The course

The main result of the Walk’n’Talk project will be a new course and training materials, a non-formal learning activity which will enhance life quality of people at the age of 65 and above. With this course for senior people, the partners intend to reduce social barriers and foster social inclusion and participation. The seniors do not meet within but outside the classroom. This can be within their own surrounding or neighbourhood, which will be easier for the seniors living in big cities. But they can also meet outside the centre of their home towns, in nature. And while they are walking, they will learn about the interrelation between physical activity and active and healthy aging. Depending on the results of preceding surveys, the seniors might learn a new language, discuss local culture and history, traditions, use Apps, etc. They will do this in small groups.

The increased competence of staff/adult educators in implementing activities in the field of adult education and thus activate local communities will be another important result.

Participation of trainers/instructors will result in adult educators’ enhanced knowledge, skills and competences in training seniors; they will gain increased awareness of age-related differences in dual task situations; they will increase their intercultural communication and understanding by contributing to the development of a European project, esp. those who attend the LTT Activity in Finland.
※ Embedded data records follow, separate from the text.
-- ==== Sys2Proof/Proofs/ListenExpiry.lean ====
section
/-! The listen window expires: O25. The station founds the timebase, becomes MEMBER as on an EPOCH heard (R112, R143), and
submits HELLO and then EPOCH(1) (R113). -/

namespace Sys2Proof.Machine

/-! ## The two submissions (R113, R126, R143) -/

theorem State.founding_frame (s : State) : (s.submitHello.submitEpoch 1).mu = s.mu ∧
    (s.submitHello.submitEpoch 1).cc = s.cc ∧ (s.submitHello.submitEpoch 1).hr = s.hr ∧
    (s.submitHello.submitEpoch 1).acq = s.acq ∧ (s.submitHello.submitEpoch 1).tm = s.tm ∧
    (s.submitHello.submitEpoch 1).lp = s.lp := by
  simp

theorem State.founding_et (s : State) : (s.submitHello.submitEpoch 1).et =
    { s.et with own := (s.submitHello.submitEpoch 1).et.own } := by
  have et : s.submitHello.et = s.et := s.submitHello_frame.2.1
  rw [State.OwnOnly.submitEpoch, et]

theorem State.founding_lc (s : State) : s.QueueOnly (s.submitHello.submitEpoch 1) :=
  (State.QueueOnly.submitOrDrop _ s).trans (.submitEpoch 1 _)

/-- In MUTE neither HELLO nor EPOCH is admitted. -/
theorem State.founding_mute {s : State} (mute : s.lc.mute = true) (own : s.et.own = .none) :
    s.submitHello.submitEpoch 1 = s := by
  have refused : s.submitHello = s := by
    simp only [State.submitHello, State.submitOrDrop, State.submit_mute mute, Option.getD_none]
  rw [refused, State.submitEpoch_refused (by simp [own]) mute, ← own]

/-- Into an empty queue the HELLO goes first, and the EPOCH comes before it (R125). -/
theorem State.founding_announces {s : State} (station : s.mu.station = .member) (mute : s.lc.mute = false)
    (empty : s.lc.queue = []) (own : s.et.own = .none) :
    (s.submitHello.submitEpoch 1).et.own = .queued 1 ∧ ∃ e h lag free, (s.submitHello.submitEpoch 1).lc.queue = [e, h] ∧
      e.payload = .epoch 1 lag s.mu.digest ∧ h.payload = .hello s.mu.digest s.et.epoch free := by
  obtain ⟨h, queue, cond, payload⟩ := State.submitHello_first (isMember_iff.2 station) mute empty
  obtain ⟨mu, et, _⟩ := s.submitHello_frame
  have quiet : s.submitHello.lc.mute = s.lc.mute := (State.QueueOnly.submitOrDrop _ s).mute
  generalize s.submitHello = u at queue mu et quiet ⊢
  have speaks : u.Speaks (.epoch 1 0 u.mu.digest) :=
    ⟨.inl (by rw [mu]; exact station), quiet.trans mute, fun leaving => absurd (mu ▸ leaving) (by simp [station])⟩
  have admitted := speaks.submit_epoch none rfl fun x hx => by
    have only : x = h := by simpa [queue] using hx
    simp [only, cond]
  have kept : u.lc.queue.filter (fun x => !x.payload.isEpoch) = [h] := by simp [queue, payload, Payload.isEpoch]
  have entered : u.submitEpoch 1 = { u.entered (.epoch 1 0 u.mu.digest) none [h] with
      et := { u.et with own := .queued 1 } } := by
    rw [kept] at admitted
    simp only [State.submitEpoch, et, own, admitted]
    rw [← et]
    rfl
  rw [entered]
  refine ⟨rfl, _, h, 0, _, if_pos ?_, by rw [← mu], payload⟩
  simp [Msg.moving, cond, Msg.before, payload, Payload.kind]

/-! ## The timebase founded -/

/-- The station as MEMBER of the timebase that it founds, its messages still to be submitted. -/
def State.foundBegun (s : State) : State := State.memberBegun { s with et := { s.et with epoch := 1, counter := 0 } }

theorem State.foundTimebase_eq (s : State) : s.foundTimebase = s.foundBegun.submitHello.submitEpoch 1 := rfl

theorem State.listenTick_expires {s : State} (expires : s.mu.listenCount + 1 = s.mu.listenLength) : s.listenTick =
    State.foundTimebase { s with mu := { s.mu with listenCount := s.mu.listenCount + 1 } } :=
  if_pos expires

/-- Settles O25: LISTEN's tick at the end of the window, the messages apart, is a state written out. -/
theorem listenExpiryFounds : Obligations.ListenExpiryFounds := by
  unfold Obligations.ListenExpiryFounds
  intro s c order running station config expires own
  have due : s.listenExpiresNext = true := by simp [State.listenExpiresNext, running, State.isListen, station, expires]
  have ticked : s.takeTick order =
      State.foundTimebase { s with mu := { s.mu with listenCount := s.mu.listenCount + 1 } } :=
    (State.takeTick_listen running station order).trans (State.listenTick_expires expires)
  have expired : exec (.listenWindowExpiry order) s = .next (s.takeTick order) :=
    congrArg Host.Outcome.next (if_pos due)
  refine ⟨_, expired.trans (congrArg _ ticked), congrArg Host.Outcome.next ticked, ?_⟩
  rw [State.foundTimebase_eq]
  have inForce : s.cfg = c := State.cfg_of_some config
  generalize begun : State.foundBegun { s with mu := { s.mu with listenCount := s.mu.listenCount + 1 } } = w
  obtain ⟨mu, cc, hr, acq, tm, lp⟩ := w.founding_frame
  have et := w.founding_et
  have lc := w.founding_lc
  have silent : s.lc.mute = true → w.submitHello.submitEpoch 1 = w := fun mute =>
    State.founding_mute (by rw [← begun]; exact mute) (by rw [← begun]; exact own)
  have speaking := fun (mute : s.lc.mute = false) (empty : s.lc.queue = []) =>
    State.founding_announces (s := w) (by rw [← begun]; rfl) (by rw [← begun]; exact mute) (by rw [← begun]; exact empty)
      (by rw [← begun]; exact own)
  generalize w.submitHello.submitEpoch 1 = t at *
  subst begun
  refine ⟨(congrArg Mu.station mu :), (congrArg Et.epoch et :), (congrArg Et.counter et :),
    (congrArg Et.running et :).trans running, (congrArg Mu.spoken mu :), fun n p entry => ?_, ?_, (congrArg Hr.frames hr :),
    (congrArg Hr.nextWrite hr :), ?_, (congrArg Acq.assembly acq :), (congrArg Acq.slipPending acq :),
    (congrArg Lc.obsCur lc :), (congrArg Lc.obsPrev lc :), (congrArg Cc.stuck cc :), (congrArg Cc.lineEntry cc :),
    State.recordAt_of_records (congrArg Cc.records cc :), lp, fun mute => ?_, speaking⟩
  · have peers : t.mu.peers = s.mu.peers.map (Peer.restamp 1) := (congrArg Mu.peers mu :)
    rw [peers, Vector.getElem?_map, entry]
    rfl
  · rw [← inForce]
    exact (congrArg Hr.geometry hr :)
  · rw [← inForce]
    exact (congrArg Tm.monitors tm :)
  · rw [silent mute]
    exact ⟨rfl, own⟩

end Sys2Proof.Machine
end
Each of the project partners is going to recruit a group of trainers/instructors (for the testing phase mostly those who are already used to teach seniors) in order to actively involve them into the testing and piloting phase. The trainers/instructors will have the chance to exchange their knowledge and experience both among each other in the national team but also with trainers/instructors in the European partner organisations in the field of teaching the elderly; they will be actively involved in translating research into practice, support the core project team in developing training material, they will learn about the situation of elderlies in the various European countries, they will learn about the various methods in teaching the elderly in the European partner institutions which will give them some new impulses and ideas, they will test and evaluate the Walk’n’Talk course and improve the quality of teaching the elderly.

At the end of the piloting phase the partners will organize a multiplier event where all the trainers/instructors that have taken part in developing and conducting the Walk’n’Talk course will receive a confirmation of participation in form of a common certificate of a “European Walk’n’Talk Instructor”. These certificates will show the skills and competences the trainers/instructors acquired during the project although they are not officially recognised, but they could be the start of a new model /qualification in adult education, the European Walk’n’Talk Instructor.

We are sure that the certification of the Walk’n’Talk Instructors will further foster a European commitment, inspire the close collaboration of a European network and ensure further dissemination of the Walk’n’Talk course, within the partner organisations and partner countries and beyond.